The weirdness is because the vortex carries no net mass through a surface, yet it carries significant momentum, as if “pure momentum” was flowing. I want to understand how this can happen (or perhaps discover a more common and easily visualized situation where a similar thing occurs.)

If I throw a baseball through a large metal ring so that it strikes a target, significant mass passes through the ring, and so does significant momentum. As I understand it, if I fire a ring-vortex through a large metal ring, zero net mass passes through that ring, yet the momentum passing through the ring is significant. Huh? How can this be?!!! (Or is it somehow wrong?) If the answer lies in velocity vectors rather than fluid speed as someone mentioned earlier, that’s fine, but that’s only a hint and not an answer to my question.

89

Bear with me if I’m just completely missing something here, but I just don’t understand something.
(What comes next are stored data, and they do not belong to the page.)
-- ==== Sys2Proof/Machine/Switch.lean ====
section
/-! DEFINITION. Machine/Switch.lean: the switch core's tables, classification, stream filters, buffer, admission, gates,
selection and egress (R358-R380, R262-R266, R272-R275). -/

namespace Sys2Proof.Machine

/-! ## Tables (R362, R363, R365, R371) -/

/-- Word w of address entry e. -/
def addrWord (e w : Nat) (d : Dev) : Word := tabGet zeroDefault d.tabs (tabKey 31 (4 * e + w))
/-- Store word w of address entry e. -/
def setAddr (e w : Nat) (v : Word) (d : Dev) : Dev :=
  { d with tabs := tabSet zeroDefault d.tabs (tabKey 31 (4 * e + w)) v }
/-- Word w of stream entry e. -/
def streamWord (e w : Nat) (d : Dev) : Word := tabGet zeroDefault d.tabs (tabKey 32 (8 * e + w))
/-- Store word w of stream entry e. -/
def setStream (e w : Nat) (v : Word) (d : Dev) : Dev :=
  { d with tabs := tabSet zeroDefault d.tabs (tabKey 32 (8 * e + w)) v }
/-- Reset value of the VLAN word of VID v (R363). -/
def vlanDefault (v : Nat) : Word := if v = 1 then 0x0FFFFFFF else 0
/-- The VLAN word of VID v. -/
def vlanWord (v : Nat) (d : Dev) : Word := (tabFind d.tabs (tabKey 33 v)).getD (vlanDefault v)
/-- Entry e of gate-list bank b of port p (R371). -/
def gateWord (p b e : Nat) (d : Dev) : Word := (tabFind d.tabs (tabKey 34 (256 * p + 128 * b + e))).getD 0xFF000001

/-- A counter of SWC_CNT_p rises by 1. -/
def countSwc (p o : Nat) (d : Dev) : Dev := incr (A.swcCnt p o) 31 0 d

/-- The switch runs (R381): EN after commit, in service. -/
def swcOn (d : Dev) : Bool := rb A.swcCtrl 0 d && committed d && inService d

/-- STATE of port p. -/
def portState (p : Nat) (d : Dev) : Nat := rf (A.swcPort p 0) 31 30 d
/-- The class that port p gives a PCP (R360). -/
def pcpClass (p pcp : Nat) (d : Dev) : Nat := rf (A.swcPort p 0) (3 * pcp + 2) (3 * pcp) d

/-- A MAC address of a frame as a number: MACH above MACL. -/
def macAt (bs : List Byte) (i : Nat) : Nat := beNat (slice bs i 6)

/-! ## Address table (R362) -/

/-- The bucket of address M in filtering database F. -/
def addrBucket (mac fid : Nat) : Nat :=
  crc32c ((leBytes 6 mac).reverse ++ [BitVec.ofNat 8 fid, 0]) % 2048

/-- The entry that holds an address. -/
def addrHit (mac fid : Nat) (d : Dev) : Option Nat :=
  ((List.range 4).map fun w => 4 * addrBucket mac fid + w).find? fun e =>
    bit (addrWord e 1 d) 11 && (addrWord e 0 d).toNat = mac % 2 ^ 32 && fld (addrWord e 1 d) 31 16 = mac / 2 ^ 32 &&
      fld (addrWord e 1 d) 15 12 = fid

/-- The flood mask: every port, less the engine ports outside EPFLOOD. -/
def floodMask (d : Dev) : Nat := 0x3FF + 1024 * rf A.swcCtrl 15 12 d

/-- The egress mask of a destination (R362). -/
def lookupMask (mac fid : Nat) (d : Dev) : Nat :=
  match addrHit mac fid d with
  | some e => fld (addrWord e 2 d) 13 0
  | none => floodMask d

/-- A learned entry. -/
def learnAt (e mac fid p : Nat) (d : Dev) : Dev :=
  d |> setAddr e 0 (word mac) |> setAddr e 1 (word (atBit (mac / 2 ^ 32) 16 + atBit fid 12 + 2048))
    |> setAddr e 2 (word (2 ^ p)) |> setAddr e 3 0
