/-- Deliver a copy into a buffer of engine port n and post its item (R377); a sampling copy counts for its ingress port (R379). -/
def epDeliver (n : Nat) (c : Copy) (d : Dev) : Dev :=
  let r := 160 + n
  let f := c.frame
  let bs := editTags f c.port
  let lost (d : Dev) (o : Nat) : Dev := if f.sample then countSwc f.port 0xA0 d else countSwc (10 + n) o d
  let nobuf (d : Dev) : Dev := when (!f.sample) (raise A.swcStat 3) (lost d 0xA4)
  let d := d |> countSwc c.port (0x10 * c.cls) |> removeCopy c
  if f.upset then swbParity (some 21) none d
  else if (getRing r d).failed || decide (ringSize r d - 16 < bs.length) then nobuf d
  else match takeBuf r d with
    | none => nobuf d
    | some (i, d) =>
      let a := bufAddr r i d
      match macWriteFail a (16 + bs.length) d with
      | some (k, b) => d |> accEvent 21 k true b |> giveBuf r i |> nobuf
      | none =>
        let d := memPut a (f.stamp.bytes ++ bs) d
        if 16 ≤ (d.dsp.waiting.filter fun it => it.src0 = 10 && it.arg % 4 = n).length then
          giveBuf r i (lost d 0xA8)
        else
          let arg := atBit f.port 12 + atBit f.sample.toNat 11 + atBit f.trap.toNat 10 + atBit c.cls 7 + n
          let flow := (rf (ringCtl r) 11 0 d + if rb (ringCtl r) 12 d then c.cls else 0) % 4096
          d |> when f.sample (countSwc f.port 0x9C)
            |> offerItem { newItem 10 flow arg (bs.take 64) bs.length (word a) d with ts := f.ts0, epoch := f.ts0Epoch }

/-- ENGINE_PORT_DELIVERY (R377); a parity mismatch at dequeue discards the frame (R134). -/
def execEnginePortDelivery (n : Fin 4) (flip : Bool) (s : State) : Host.Outcome State Fault Refusal :=
  onDev (fun d =>
    match epHead n d with
    | none => d
    | some c => when (swcOn d) (fun d => if flip then d |> removeCopy c |> swbParity (some 21) none else epDeliver n c d) d) s

/-- Bytes that the submit DMA reads as master 21 (R130): a failed access reads 0. -/
def dmaRead (a n : Nat) (d : Dev) : List Byte × Dev :=
  match macReadFail a n d with
  | some (k, b) => (List.replicate n 0, accEvent 21 k false b d)
  | none => match badIn a n d with
    | some b => (List.replicate n 0, parityMismatch false 21 b d)
    | none => (memBytes a n d, d)
where
  macReadFail (a n : Nat) (d : Dev) : Option (Nat × Nat) :=
    match accessFail 21 false false a d with
    | some k => some (k, a)
    | none => (accessFail 21 false false (a + n - 1) d).map fun k => (k, a + n - 1)

/-- Is a submit at X refused (R378)? `len` is the item's LEN, `reg` a register submit. -/
def submitBad (x len : Nat) (reg : Bool) (hdr : List Byte) : Bool :=
  let w0 := word (leNat (slice hdr 0 4))
  let w1 := word (leNat (slice hdr 4 4))
  let fl := if fld w0 13 0 = 0 then len else fld w0 13 0
  x % 32 ≠ 0 || decide (region x ≠ .sram) || decide (0x05000000 < x + 16 + fl) || fl = 0 || decide (9212 < fl) || bit w0 14 ||
    fld w1 15 14 ≠ 0 || (reg && !bit w0 31)

/-- The source of a refused or finished submit gets its buffer back (R378). -/
def submitReturn (it : Option Item) (d : Dev) : Dev := match it with | some i => returnBuf i d | none => d

/-- The submits that wait at engine port n. -/
def submitsOf (n : Nat) (d : Dev) : List Submit := tabGet (fun _ => []) d.swc.submits n

/-- Replace the submits of engine port n. -/
def putSubmits (n : Nat) (l : List Submit) (d : Dev) : Dev :=
  modSwc (fun s => { s with submits := tabSet (fun _ => []) s.submits n l }) d

/-- A submit at engine port n (R378). -/
def submitAt (n x : Nat) (it : Option Item) (m : Nat) (d : Dev) : Dev :=
  let len := match it with | some i => i.len | none => 0
  let r : List Byte × Dev := if x % 32 = 0 ∧ region x = .sram then dmaRead x 16 d else ([], d)
  if submitBad x len it.isNone r.1 then r.2 |> countSwc (10 + n) 0xAC |> raise A.swcStat 4 |> submitReturn it
  else if 64 ≤ (submitsOf n d).length then r.2 |> countSwc (10 + n) 0xB0 |> submitReturn it
  else putSubmits n (submitsOf n d ++ [⟨x, it, m, d.now⟩]) r.2

/-- SWC_EP_n TXADDR (R378): a submit of an engine, the Supervisor or a host, not of debug. -/
def writeTxaddr (m n : Nat) (v : Word) (d : Dev) : Dev :=
  d |> storeReg m (A.swcEp n 8) v |> when (decide (m ≠ 19)) (submitAt n v.toNat none m)

/-- TXADDR_SUBMIT (R378): an engine's context must be in system mode (R167). -/
def execTxaddrSubmit (m : Fin 20) (n : Fin 4) (v : Word) (s : State) : Host.Outcome State Fault Refusal :=
  onPow (byMaster m none true (A.swcEp n 8) (writeTxaddr m n v)) s

/-- The frame of a submit (R360, R378): it enters the switch as ingress on port 10 + n. -/
def submitFrame (n : Nat) (x : Submit) (hdr bs : List Byte) (d : Dev) : Frame :=
  let w0 := word (leNat (slice hdr 0 4))
  let w1 := word (leNat (slice hdr 4 4))
  let q := 10 + n
  let vid := be16 bs 14 % 4096
  let tagged := isTagged bs && vid ≠ 0
  { id := 0, bytes := bs, good := true, port := q, arrival := x.arrival, stamp := stampZero
    ts0 := tbNs 0 d, ts0Epoch := (tbGet 0 d).epoch, tcTime := 0, tcEpoch := 0
    pcp := if tagged then be16 bs 14 / 8192 else rf (A.swcPort q 4) 31 29 d
    vid := if tagged then vid else rf (A.swcPort q 4) 27 16 d
    untag := 0, direct := bit w0 30, tsreq := bit w0 29, tsid := fld w1 31 16
    onestep := bit w0 28, ptpoff := fld w0 22 15
    launch := if bit w0 27 then some (BitVec.ofNat 64 (leNat (slice hdr 8 8))) else none
    trig := bit w0 26, sample := false, trap := false, planned := false
    mask := if bit w0 30 then fld w1 13 0 else 0, cls := if bit w0 30 then fld w0 25 23 else 0, started := 0, upset := false }

/-- The copy of the oldest submit of engine port n is complete (R378). -/
def submitDone (n : Nat) (x : Submit) (d : Dev) : Dev :=
  let h := dmaRead x.addr 16 d
  let w0 := word (leNat (slice h.1 0 4))
  let len := if fld w0 13 0 = 0 then (match x.item with | some i => i.len | none => 0) else fld w0 13 0
  let b := dmaRead (x.addr + 16) len h.2
  let f := submitFrame n x h.1 b.1 b.2
  let d := b.2 |> putSubmits n (submitsOf n b.2).tail |> toSwitch f
  match x.item with
  | some i => returnBuf i d
  | none => 
    if banksReady x.addr d then memPut (x.addr + 3) [memByte (x.addr + 3) d &&& 0x7F] d else accEvent 21 1 true x.addr d

/-- SUBMIT_COPY_DONE (R378). -/
def execSubmitCopyDone (n : Fin 4) (s : State) : Host.Outcome State Fault Refusal :=
  onDev (fun d =>
    match submitsOf n d with
    | [] => d
    | x :: _ => when (swcOn d && rb (A.swcEp n 0) 31 d) (submitDone n x) d) s

end Sys2Proof.Machine
end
The vortex is a coherent structure. If it passes through your CV surface, it carries mass and momentum. We started this discussion using the vortices shed by oars, which travel perpendicular to their axis and now we’re talking about ring vortices which travel in the same direction as their axis, but in both cases they’re coherent structures made up of specific rotating fluid elements. They are not like a wave which passes through fluid; a vortex is fluid. This is easily seen in smoke rings where the smoke in the ring moves. The ring structure doesn’t just pass out of the smoke into the ambient fluid and leave a stationary blob of smoke behind. I don’t mean to belabor this point since we probably don’t disagree about it, but I just wanted to make it clear: the vortex is a coherent moving mass of fluid.

Now, if the vortex is a moving mass of fluid, it carries momentum. There are a lot of rotational velocity components which sum to zero, but if the vortex is moving as a whole instead of just rotating in place, then there is a translational velocity component superimposed on the rotational components. This translational component does not cancel within the vortex (if it did, the vortex wouldn’t move). In this respect, the momentum balance on a vortex as a whole is no different than the momentum balance on a puff of air, a packet of fluid moving through an ambient fluid. Of course, the rotational components of the vortex allow it to remain coherent and resist diffusion so it persists much longer than a puff would, but at any given moment the puff and the moving vortex are analogous as far as balancing momentums.

In both cases (moving vortex and puff) there is a motion in the ambient fluid as a result of the structure’s motion. Fluid directly in front of the structure is pushed “forward” (in the direction of motion) and “out” (away from the centerline path of the motion). Fluid behind and beside the structure is entrained in the wake moving forward and “in” (toward the path). All of these movements have momentum, but they do not cancel the forward momentum of the vortex itself. In fact, depending on where you draw your CV, there may be no “backward” flow whatsoever (except those rotational components in the vortex, which we’ve already said are irrelevant).

Again, I apologize if I’m missing something. This thread has gone on so long that I think someone (possibly me) has a fundamental misunderstanding of what we’re discussing. But I’ve done a lot of fluid dynamics both experimentally and analytically and I don’t understand why you say a moving vortex carries no net mass.

90

Take a little baloon with very low density, and give it an aerodynamic shape. Fill it with helium. Launch it at a paper target. Target is knocked over.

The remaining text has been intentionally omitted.